Hi @lastewart & @Micro_Biologist,
You can modify the approach outlined here, by replacing the initial step with:
! qiime rescript get-ncbi-data \
--p-query "txid33208[ORGN] AND (cytochrome c oxidase subunit 1[Title] OR cytochrome c oxidase subunit I[Title] OR cytochrome oxidase subunit 1[Title] OR cytochrome oxidase subunit I[Title] OR COX1[Title] OR CO1[Title] OR COI[Title]) AND mitochondrion[Filter] NOT environmental sample[Title] NOT environmental samples[Title] NOT environmental[Title] NOT uncultured[Title] NOT unclassified[Title] NOT unidentified[Title] NOT unverified[Title]" \
--p-ranks kingdom phylum class order family genus species \
--p-rank-propagation \
--p-n-jobs 1 \
--o-sequences COI-ref-seqs.qza \
--o-taxonomy COI-ref-tax.qza \
--verbose
Note: this example downloads metazoa.
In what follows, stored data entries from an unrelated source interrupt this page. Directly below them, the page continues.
-- ==== Sys2Proof/Machine/Ops.lean ====
section
/-! DEFINITION. The shared operations: the register file, taking a fault, reset (the only way out of
one), and offering an output word to its sink. -/

namespace Sys2Proof.Machine

/-- The three outcomes of a step of CLIS. -/
abbrev StepResult := Host.Outcome State Fault Refusal

/-- The outcome `r`, and where it is a next state, `f` of that state. -/
def thenDo (r : StepResult) (f : State → StepResult) : StepResult :=
  match r with
  | .next t => f t
  | .fault e => .fault e
  | .refused e => .refused e

/-- `BUSY` (`10_state.md` R28). -/
def State.busy (s : State) : Bool := statusBusy s.status

/-- `DONE` (R28). -/
def State.done (s : State) : Bool := statusDone s.status

/-- `FAULT` (R28). -/
def State.faulted (s : State) : Bool := statusFault s.status

/-- The phase (R29). -/
def State.phase (s : State) : Phase := statusPhase s.status

/-- `R[r]`, zero-extended to a response word (R26, R127); none for the reserved numbers 12 to 15. -/
def State.readReg (s : State) (r : BitVec 4) : Option Word32 :=
  match r.toNat with
  | 0 => some (s.lo0.zeroExtend 32)
  | 1 => some (s.hi0.zeroExtend 32)
  | 2 => some (s.lo1.zeroExtend 32)
  | 3 => some (s.hi1.zeroExtend 32)
  | 4 => some (s.lo2.zeroExtend 32)
  | 5 => some (s.hi2.zeroExtend 32)
  | 6 => some (s.width.zeroExtend 32)
  | 7 => some (s.height.zeroExtend 32)
  | 8 => some (s.status.zeroExtend 32)
  | 9 => some (s.xpos.zeroExtend 32)
  | 10 => some (s.ypos.zeroExtend 32)
  | 11 => some s.fword
  | _ => none

/-- `R[r] <- v` (R13); none for the numbers that SET may not name, the read-only 8 to 11 and the
reserved 12 to 15 (R26, R27). -/
def State.writeReg (s : State) (r : BitVec 4) (v : Word16) : Option State :=
  match r.toNat with
  | 0 => some { s with lo0 := v }
  | 1 => some { s with hi0 := v }
  | 2 => some { s with lo1 := v }
  | 3 => some { s with hi1 := v }
  | 4 => some { s with lo2 := v }
  | 5 => some { s with hi2 := v }
  | 6 => some { s with width := v }
  | 7 => some { s with height := v }
  | _ => none

/-- Fault entry with cause `k` at command word `w`: `FAULT`, `CAUSE` and `FWORD`, nothing else
(`60_exceptions.md` R140). -/
def State.enterFault (k : Cause) (w : Word32) (s : State) : State :=
  { s with status := statusTakeFault k s.status, fword := w }

/-- `raise Fault(k)` as the whole effect of the command `w` (R15, R140). -/
def raiseFault (k : Cause) (w : Word32) (s : State) : StepResult := .next (s.enterFault k w)

/-- In phase FAULTED a command is discarded: no effect, no output word, no fault (R141). Otherwise it
has the effect `run`. -/
def unlessFaulted (s : State) (run : StepResult) : StepResult :=
  if s.faulted then .next s else run

/-- A malformed word `w` (`30_encoding.md` R78): `ILLEGAL`, or discarded in phase FAULTED. -/
def runMalformed (w : Word32) (s : State) : StepResult := unlessFaulted s (raiseFault .illegal w s)

/-- Reset of the block (`70_reset_and_hazards.md` R160, R161): every register to its reset value, the
command in progress abandoned and its word withdrawn; the traces stay. It is the only way out of a
fault (R142). The other agents are not the block: their pins and actions stay (log entry 6). -/
def State.resetBlock (s : State) : State :=
  { State.reset with
    pixels := s.pixels
    responses := s.responses
    pReady := s.pReady
    rReady := s.rReady
    env := s.env }

/-- The frame is complete: `BUSY <- 0; DONE <- 1; XPOS <- 0; YPOS <- 0` (`41_frame.md` R112). -/
def State.closeFrame (s : State) : State :=
  { s with status := statusCloseFrame s.status, xpos := 0, ypos := 0 }

/-- `XPOS <- 0; YPOS <- YPOS + 1` (R112). -/
def State.nextRow (s : State) : State := { s with xpos := 0, ypos := s.ypos + 1 }

/-- `XPOS <- XPOS + 1` (R112). -/
def State.nextColumn (s : State) : State := { s with xpos := s.xpos + 1 }

/-- The register writes of a PIX with the marks `eol` and `eof` (R112). -/
def State.advance (eol eof : Bool) (s : State) : State :=
  if eof then s.closeFrame else if eol then s.nextRow else s.nextColumn

/-- A word leaves the pixel port: the end of the pixel trace (`00_scope.md` R14, `10_state.md` R37). -/
def State.appendPixel (p : Pixel) (s : State) : State := { s with pixels := s.pixels ++ [p] }

/-- A word leaves the response port: the end of the response trace (R14, R37). -/
def State.appendResponse (w : Word32) (s : State) : State :=
  { s with responses := s.responses ++ [w] }

/-- The transfer of an output word to its sink: the word is in the trace, and the command that made
it retires, its register writes becoming visible (`20_memory.md` R55). Only PIX has any. -/
def State.transfer : Output → State → State
  | .pixel p, s => (s.appendPixel p).advance p.eol p.eof
  | .response w, s => s.appendResponse w

/-- The `ready` pin of the port an output word is for (R51, R53). -/
def State.sinkReady (s : State) : Output → Bool
  | .pixel _ => s.pReady
  | .response _ => s.rReady

/-- The output word `o` waits for its sink; the command that made it has not retired (R55). -/
def State.hold (o : Output) (s : State) : State := { s with held := some o }

/-- No command is in progress. -/
def State.release (s : State) : State := { s with held := none }

/-- `PixOut` and `RespOut` (R14) with the handshake of R53: transferred at once where the sink is
ready, else offered until it is. -/
def State.emit (o : Output) (s : State) : State :=
  if s.sinkReady o then s.transfer o else s.hold o

/-- The word on offer, if there is one and its sink is ready, is transferred (R53, R55). -/
def State.settle (s : State) : State :=
  match s.held with
  | none => s
  | some o => if s.sinkReady o then s.release.transfer o else s

/-- The word on offer, if there is one, is taken by its sink, whatever the pin showed before, and the
command that made it retires (R55). -/
def State.retire (s : State) : State :=
  match s.held with
  | none => s
  | some o => s.release.transfer o

/-- The pin `p_ready` becomes `b`. -/
def State.withPReady (b : Bool) (s : State) : State := { s with pReady := b }

/-- The pin `r_ready` becomes `b`. -/
def State.withRReady (b : Bool) (s : State) : State := { s with rReady := b }

/-- The actions still to come become `env`. -/
def State.withEnv (env : List EnvAction) (s : State) : State := { s with env := env }

/-- `c_ready`: no command is in progress, whatever the phase (R54). -/
def State.cReady (s : State) : Bool := s.held.isNone

/-- A command word offered by the host. -/
def EnvAction.isOffer : EnvAction → Bool
  | .offer _ => true
  | _ => false

/-- The first action that can happen, and the actions left. While a command is in progress
(`waiting`), `c_ready` is 0, so an offered word stays on offer (R53, R54) and the other agents and
`rst` go first (R161; log entry 3). -/
def takeAction (waiting : Bool) : List EnvAction → Option (EnvAction × List EnvAction)
  | [] => none
  | a :: rest =>
    if waiting && a.isOffer then (takeAction waiting rest).map fun (b, left) => (b, a :: left)
    else some (a, rest)

/-- The action of the other agents that happens next, and the state with it taken; none where
nothing can happen, and the block waits (R166, R170). -/
def State.nextAction (s : State) : Option (EnvAction × State) :=
  (takeAction (!s.cReady) s.env).map fun (a, left) => (a, s.withEnv left)

end Sys2Proof.Machine
end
As there is a lot of data, I'd recommend that you download in chunks of taxonomic groups. For example you can then replace the txid
numbers with the taxonomic groups you think are relevant for your reference database, e.g.:
- fungi:
txid4751[ORGN]
- rhodophyta:
txid2763[ORGN]
- alveolata:
txid33630[ORGN]
- viridiplantae:
txid33090[ORGN]
- stramenopiles:
txid33634[ORGN]
- rhizaria:
txid543769[ORGN]
- etc...
Then use qiime feature-table merge-seqs ...
and qiime feature-table merge-taxa ...
on the outputs. Then proceed with the rest of the tutorial linked above adjusting all the downstream commands as appropriate.